* Task prompt: Only some lines are wanted. Transcribe, exactly, the lines below from the line with "obtain rfl : c" up to and including the line with "exact (slice_captureReg_writeChannel_same hm₀".
--- Data supplied Enclosed Below ---
-- ==== Sys2Proof/Machine/Clock.lean ====
section
/-! DEFINITION. The platform's peripheral clock, and how a decoded word reaches the block through it
(60_exceptions.md R371, 30_encoding.md R143; log 9, log 24). -/

namespace Sys2Proof.Machine

/-- The platform enables or disables the peripheral clock: "all state is retained" (60_exceptions.md R371). -/
def setClock (on : Bool) (s : State) : State := { s with clockOn := on }

/-- Whether an `RD` or `WR` succeeds: always while the clock is on, and while it is off as `BUS_WHEN_GATED` says
(60_exceptions.md R371). -/
def accessSucceeds (p : Params) (s : State) : Bool := s.clockOn || p.busWhenGated

/-- A register access, performed where it succeeds; the spec does not say what an access that does not succeed
does (60_exceptions.md R371; log 9). -/
def viaBus (p : Params) (access : State → Result) (s : State) : Result :=
  if accessSucceeds p s then access s else .refused .gatedAccess

/-- An instruction on its way to the block. A `TICK` is an edge of the peripheral clock: "while the peripheral clock
is disabled the environment supplies no `TICK`, all state is retained" (60_exceptions.md R371; log 24). -/
def deliverInstr (p : Params) (i : Instr) (s : State) : Result :=
  match i.toOp with
  | .rd _ => viaBus p (exec i) s
  | .wr _ _ => viaBus p (exec i) s
  | .tick _ => if s.clockOn then exec i s else .next s
  | .svc => exec i s
  | .rst => exec i s

/-- What a decoded word does. A legal access to no register raises `BusError` (30_encoding.md R119); an illegal
word is refused at the decoder (R118; log 5). -/
def deliver (p : Params) (d : Decoded) (s : State) : Result :=
  match d with
  | .instr i => deliverInstr p i s
  | .noRegister kind dir off => viaBus p (raiseBusError kind dir off) s
  | .illegal why => .refused (.illegalWord why)

end Sys2Proof.Machine
end

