/-- Every bit of `STS` after a tick (46_tick_counting.md R309 to R311). -/
theorem getLsbD_sts_tick (b : Block) (inp : BitVec 4) (n : Nat) :
    (b.tick inp).sts.getLsbD n =
      (b.sts.getLsbD n || [Channel.c0, Channel.c1].any fun c => isActive b c && raises b inp c n) := by
  have hmode : mode b = b.mode32 := rfl
  cases hm : b.mode32 with
  | true =>
    rw [tick_mode32 b inp hm]
    simp [getLsbD_sts_writeChannel, isActive, idx, hmode, hm, -writeChannel_sts]
  | false =>
    rw [tick_mode16 b inp hm]
    simp [getLsbD_sts_writeChannel, isActive, idx, hmode, hm, Bool.or_assoc, -writeChannel_sts]

/-- `PEAK_c` of an active channel after a tick (46_tick_counting.md R309). -/
theorem bit_peak_tick {b : Block} {c : Channel} (hactive : isActive b c = true) (inp : BitVec 4) :
    bit (b.tick inp).sts 3 c = (bit b.sts 3 c || peak b inp c) := by
  rw [bit, getLsbD_sts_tick]
  cases c <;> simp [raises, idx, bit, hactive]

/-- `ZERO_c` of an active channel after a tick (46_tick_counting.md R310). -/
theorem bit_zero_tick {b : Block} {c : Channel} (hactive : isActive b c = true) (inp : BitVec 4) :
    bit (b.tick inp).sts 2 c = (bit b.sts 2 c || zero b inp c) := by
  rw [bit, getLsbD_sts_tick]
  cases c <;> simp [raises, idx, bit, hactive]

/-- Settles O31: bit by bit, what the active channels raise. -/
theorem statusAfterTick : Obligations.StatusAfterTick :=
  fun inp s => ticked_of_afterTick fun _ n => getLsbD_sts_tick s.toBlock inp n

/-! ### The capture slices after a tick -/

/-- A channel's writes store its captured count in its own slice (46_tick_counting.md R308). -/
theorem slice_captureReg_writeChannel_same {b : Block} {m : Bool} (hm : b.mode32 = m) (c : Channel) {r : ChannelTick}
    (hfits : ∀ v ∈ r.captured, Fits m v) :
    slice m (b.writeChannel c r).captureReg c = r.captured.getD (slice m b.captureReg c) := by
  rw [writeChannel_captureReg, hm]
  cases h : r.captured with
  | none => rfl
  | some v => exact slice_putSlice_fits (hfits v h) _ _

/-- In 16-bit mode a channel's writes leave the other's capture slice (00_scope.md R8). -/
theorem slice_captureReg_writeChannel_other {b : Block} (hm : b.mode32 = false) (c : Channel) (r : ChannelTick) :
    slice false (b.writeChannel c r).captureReg c.other = slice false b.captureReg c.other := by
  rw [writeChannel_captureReg, hm]
  cases r.captured with
  | none => rfl
  | some v => exact slice_putSlice_other _ _ _

theorem fits_captured {b : Block} {m : Bool} (hm : b.mode32 = m) (x : Sample) (c : Channel) :
    ∀ v ∈ (b.channelTick x c).captured, Fits m v := by
  intro v hv
  obtain ⟨-, rfl⟩ : fires b x .capture c = true ∧ b.count c = v := by simpa [Block.channelTick] using hv
  exact hm ▸ fits_slice _ _ _

/-- The capture slice of an active channel after a tick (46_tick_counting.md R308). -/
theorem slice_captureReg_tick {b : Block} {c : Channel} (hactive : c ∈ activeChannels b.mode32) (inp : BitVec 4) :
    slice b.mode32 (b.tick inp).captureReg c =
      (b.channelTick (b.sample inp) c).captured.getD (slice b.mode32 b.captureReg c) := by
  cases hm : b.mode32 with
  | true =>
    obtain rfl : c = .c0 := by simpa [mem_activeChannels, hm] using hactive
    rw [tick_mode32 b inp hm]
    exact slice_captureReg_writeChannel_same hm .c0 (fits_captured hm _ _)
  | false =>
    have hm₀ := (writeChannel_mode32 b .c0 (b.channelTick (b.sample inp) .c0)).trans hm
    rw [tick_mode16 b inp hm]
    cases c with
    | c0 =>
      exact (slice_captureReg_writeChannel_other hm₀ .c1 _).trans
        (slice_captureReg_writeChannel_same hm .c0 (fits_captured hm _ _))
    | c1 =>
      exact (slice_captureReg_writeChannel_same hm₀ .c1 (fits_captured hm _ _)).trans
        (congrArg (Option.getD _) (slice_captureReg_writeChannel_other hm .c0 _))

/-- The capture slice of an active channel after a tick, as a number: the count before the step, counting or not
(46_tick_counting.md R308). -/
theorem part_captureReg_tick {b : Block} {c : Channel} (hactive : isActive b c = true) (inp : BitVec 4) :
    part (mode b) (b.tick inp).captureReg c =
      if fire b inp .capture c then cnt b c else part (mode b) b.captureReg c := by
  have hslice := slice_captureReg_tick ((isActive_iff b c).mp hactive) inp
  rw [part_eq_toNat_slice, part_eq_toNat_slice, cnt_eq_toNat_count, fire_eq, ← apply_ite BitVec.toNat]
  refine congrArg BitVec.toNat (hslice.trans ?_)
  rw [Block.channelTick]
  split_ifs <;> rfl

/-- Settles O30: the slice of an active channel, with no condition on its run state. -/
theorem captureStores : Obligations.CaptureStores :=
  fun inp _ _ hactive => ticked_of_afterTick fun _ => part_captureReg_tick hactive inp

/-! ### 32-bit mode -/

/-- In 32-bit mode a tick touches no status bit of channel 1 (46_tick_counting.md R312). -/
theorem getLsbD_sts_tick_mode32 {b : Block} (hm : mode b = true) (inp : BitVec 4) {n : Nat} (hn : 16 ≤ n) :
    (b.tick inp).sts.getLsbD n = b.sts.getLsbD n := by
  have hraises : raises b inp .c0 n = false := by
    simp [raises, idx, show n ≠ 3 by omega, show n ≠ 2 by omega, show n ≠ 0 by omega]
  simp [getLsbD_sts_tick, hraises, isActive, idx, hm]

/-- A write without a trigger bit starts no channel (40_control_regs.md R154). -/
theorem triggers_of_no_trigBit {d : Word} (h : ∀ c, chanBit d trigBit c = false) (b : Block) : b.triggers d = b := by
  simp [triggers_eq, Block.triggered, h]

/-- Setting `MODE32` alone pulses no channel: the write changes the control word and nothing else
(40_control_regs.md R151). -/
theorem exec_wrGenCtrlSet_mode32 (s : State) : exec (.wrGenCtrlSet 1) s = leavesBlock (s.setLevel 1) s := by
  have hreset (c : Channel) : chanBit 1 softResetBit c = false := by cases c <;> decide
  have htrig (c : Channel) : chanBit 1 trigBit c = false := by cases c <;> decide
  rw [exec_wrGenCtrlSet, Block.controlSet, softResets_of_no_softResetBit hreset, triggers_of_no_trigBit htrig]

/-- Clearing `MODE32` changes the control word and nothing else (40_control_regs.md R156). -/
theorem exec_wrGenCtrlReset_mode32 (s : State) :
    exec (.wrGenCtrlReset 1) s = leavesBlock { s.toBlock with level := s.level &&& ~~~1#32 } s := rfl

/-- Settles O34: the quantities of 32-bit mode, the tick, and the two mode switches. -/
theorem mergedModeFreezesChannel1 : Obligations.MergedModeFreezesChannel1 := by
  intro s
  refine ⟨fun hm => ?_, fun hm => ?_, fun hm inp => ticked_of_afterTick fun _ => ?_,
    ⟨_, exec_wrGenCtrlSet_mode32 s, ?_, rfl, rfl⟩, ⟨_, exec_wrGenCtrlReset_mode32 s, ?_, rfl, rfl⟩⟩
  · have hmode : s.mode32 = true := hm
    simp [Block.count, Block.matchValue, hmode, activeChannels, maxCount]
  · simp [cnt, mat, part, isActive, idx, maxOf, hm]
  · exact ⟨tick_ch1_mode32 _ _ hm, fun _ hn => getLsbD_sts_tick_mode32 hm inp hn⟩
  · simp [mode, levelMask]
  · simp [mode]

end Sys2Proof.Machine
end

section
/-! SUPPORT. The count after a tick as a number, direction by direction (46_tick_counting.md R291 to R298). -/

namespace Sys2Proof.Machine

open Sys2Proof.Claims

/-! ### Counts as numbers -/

theorem toNat_maxCount (m : Bool) : (maxCount m).toNat = maxOf m := by cases m <;> rfl

theorem toNat_le_maxOf_of_fits {m : Bool} {v : Word} (h : Fits m v) : v.toNat ≤ maxOf m := by
  rw [← toNat_maxCount]
  exact BitVec.le_def.mp ((fits_iff m v).mp h)

theorem maxOf_lt (m : Bool) : maxOf m < 2 ^ 32 := by cases m <;> decide

/-- The count of a channel is at most `MAX` (46_tick_counting.md R290). -/
theorem cnt_le_maxOf (b : Block) (c : Channel) : cnt b c ≤ maxOf (mode b) := by
  rw [cnt_eq_toNat_count]
  exact toNat_le_maxOf_of_fits (fits_slice _ _ _)

theorem eq_zero_iff_toNat (v : Word) : v = 0 ↔ v.toNat = 0 := BitVec.toNat_inj.symm

/-- Below `MAX` the increment does not wrap (41_counter_data_regs.md R177). -/
theorem toNat_add_one_of_fits {m : Bool} {v : Word} (h : Fits m v) (hne : v.toNat ≠ maxOf m) :
    (v + 1).toNat = v.toNat + 1 := by
  have hle := toNat_le_maxOf_of_fits h
  have hmax := maxOf_lt m
  exact BitVec.toNat_add_of_lt (show v.toNat + 1 < 2 ^ 32 by omega)

/-- Above 0 the decrement does not wrap (41_counter_data_regs.md R177). -/
theorem toNat_sub_one_of_ne_zero {v : Word} (hne : v.toNat ≠ 0) : (v - 1).toNat = v.toNat - 1 :=
  BitVec.toNat_sub_of_le (BitVec.le_def.mpr (show 1 ≤ v.toNat by omega))

/-! ### The step of each direction -/

/-- UP: reload at the match value, hold at `MAX`, else increment (46_tick_counting.md R294). -/
theorem toNat_stepUp_count {m : Bool} {cnt : Word} (h : Fits m cnt) (mat : Word) :
    (stepUp (maxCount m) mat cnt).count.toNat =
      if cnt.toNat = mat.toNat then 0 else if cnt.toNat = maxOf m then cnt.toNat else cnt.toNat + 1 := by
  simp only [stepUp, ← BitVec.toNat_inj, toNat_maxCount]
  split_ifs with hmat htop
  · rfl
  · rfl
  · exact toNat_add_one_of_fits h htop

/-- DOWN: reload the match value at 0, else decrement (46_tick_counting.md R296). -/
theorem toNat_stepDown_count (mat cnt : Word) :
    (stepDown mat cnt).count.toNat = if cnt.toNat = 0 then mat.toNat else cnt.toNat - 1 := by
  simp only [stepDown, eq_zero_iff_toNat]
  split_ifs with hzero
  · rfl
  · exact toNat_sub_one_of_ne_zero hzero

/-- UP_DOWN ascending: turn at the match value, hold at `MAX`, else increment (46_tick_counting.md R297). -/
theorem toNat_stepAscending_count {m : Bool} {cnt : Word} (h : Fits m cnt) (mat : Word) :
    (stepAscending (maxCount m) mat cnt).count.toNat =
      if cnt.toNat = mat.toNat then (if cnt.toNat = 0 then 0 else cnt.toNat - 1)
      else if cnt.toNat = maxOf m then cnt.toNat else cnt.toNat + 1 := by
  simp only [stepAscending, eq_zero_iff_toNat, ← BitVec.toNat_inj (y := mat),
    ← BitVec.toNat_inj (y := maxCount m), toNat_maxCount]
  split_ifs with hmat hzero htop
  · rfl
  · exact toNat_sub_one_of_ne_zero hzero
  · rfl
  · exact toNat_add_one_of_fits h htop

/-- UP_DOWN descending: at 0 a periodic counter goes straight on to 1, else decrement (46_tick_counting.md R298). -/
theorem toNat_stepDescending_count (periodic : Bool) (mat cnt : Word) :
    (stepDescending periodic mat cnt).count.toNat =
      if cnt.toNat = 0 then (if periodic = true ∧ mat.toNat ≠ 0 then 1 else 0) else cnt.toNat - 1 := by
  simp only [stepDescending, eq_zero_iff_toNat, Bool.and_eq_true, bne_iff_ne, ne_eq]
  split_ifs with hzero hon
  · rfl
  · rfl
  · exact toNat_sub_one_of_ne_zero hzero

/-! ### The count after a tick -/

section
variable {b : Block} {inp : BitVec 4} {c : Channel} (hactive : isActive b c = true)
include hactive

/-- A tick that does not count keeps the count (46_tick_counting.md R291). -/
theorem cnt_tick_of_not_counting (h : counting b inp c = false) : cnt (b.tick inp) c = cnt b c := by
  rw [counting_eq] at h
  rw [cnt_tick hactive, countStep_of_not_counting h, cnt_eq_toNat_count]

variable (hcounting : counting b inp c = true)
include hcounting

/-- The count after a counting tick is the step of the channel's direction (46_tick_counting.md R294 to R298). -/
theorem cnt_tick_of_counting :
    cnt (b.tick inp) c =
      (stepCount (b.direction c) (b.periodic c) (b.chan c).phase (maxCount b.mode32) (b.matchValue c)
        (b.count c)).count.toNat := by
  rw [counting_eq] at hcounting
  rw [cnt_tick hactive, countStep_of_counting hcounting]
--- End of Enclosed Data supplied ---
* Answer box:
    obtain rfl : c = .c0 := by simpa [mem_activeChannels, hm] using hactive
    rw [tick_mode32 b inp hm]
    exact slice_captureReg_writeChannel_same hm .c0 (fits_captured hm _ _)
  | false =>
    have hm₀ := (writeChannel_mode32 b .c0 (b.channelTick (b.sample inp) .c0)).trans hm
    rw [tick_mode16 b inp hm]
    cases c with
    | c0 =>
      exact (slice_captureReg_writeChannel_other hm₀ .c1 _).trans
        (slice_captureReg_writeChannel_same hm .c0 (fits_captured hm _ _))
    | c1 =>
      exact (slice_captureReg_writeChannel_same hm₀ .c1 (fits_captured hm _ _)).trans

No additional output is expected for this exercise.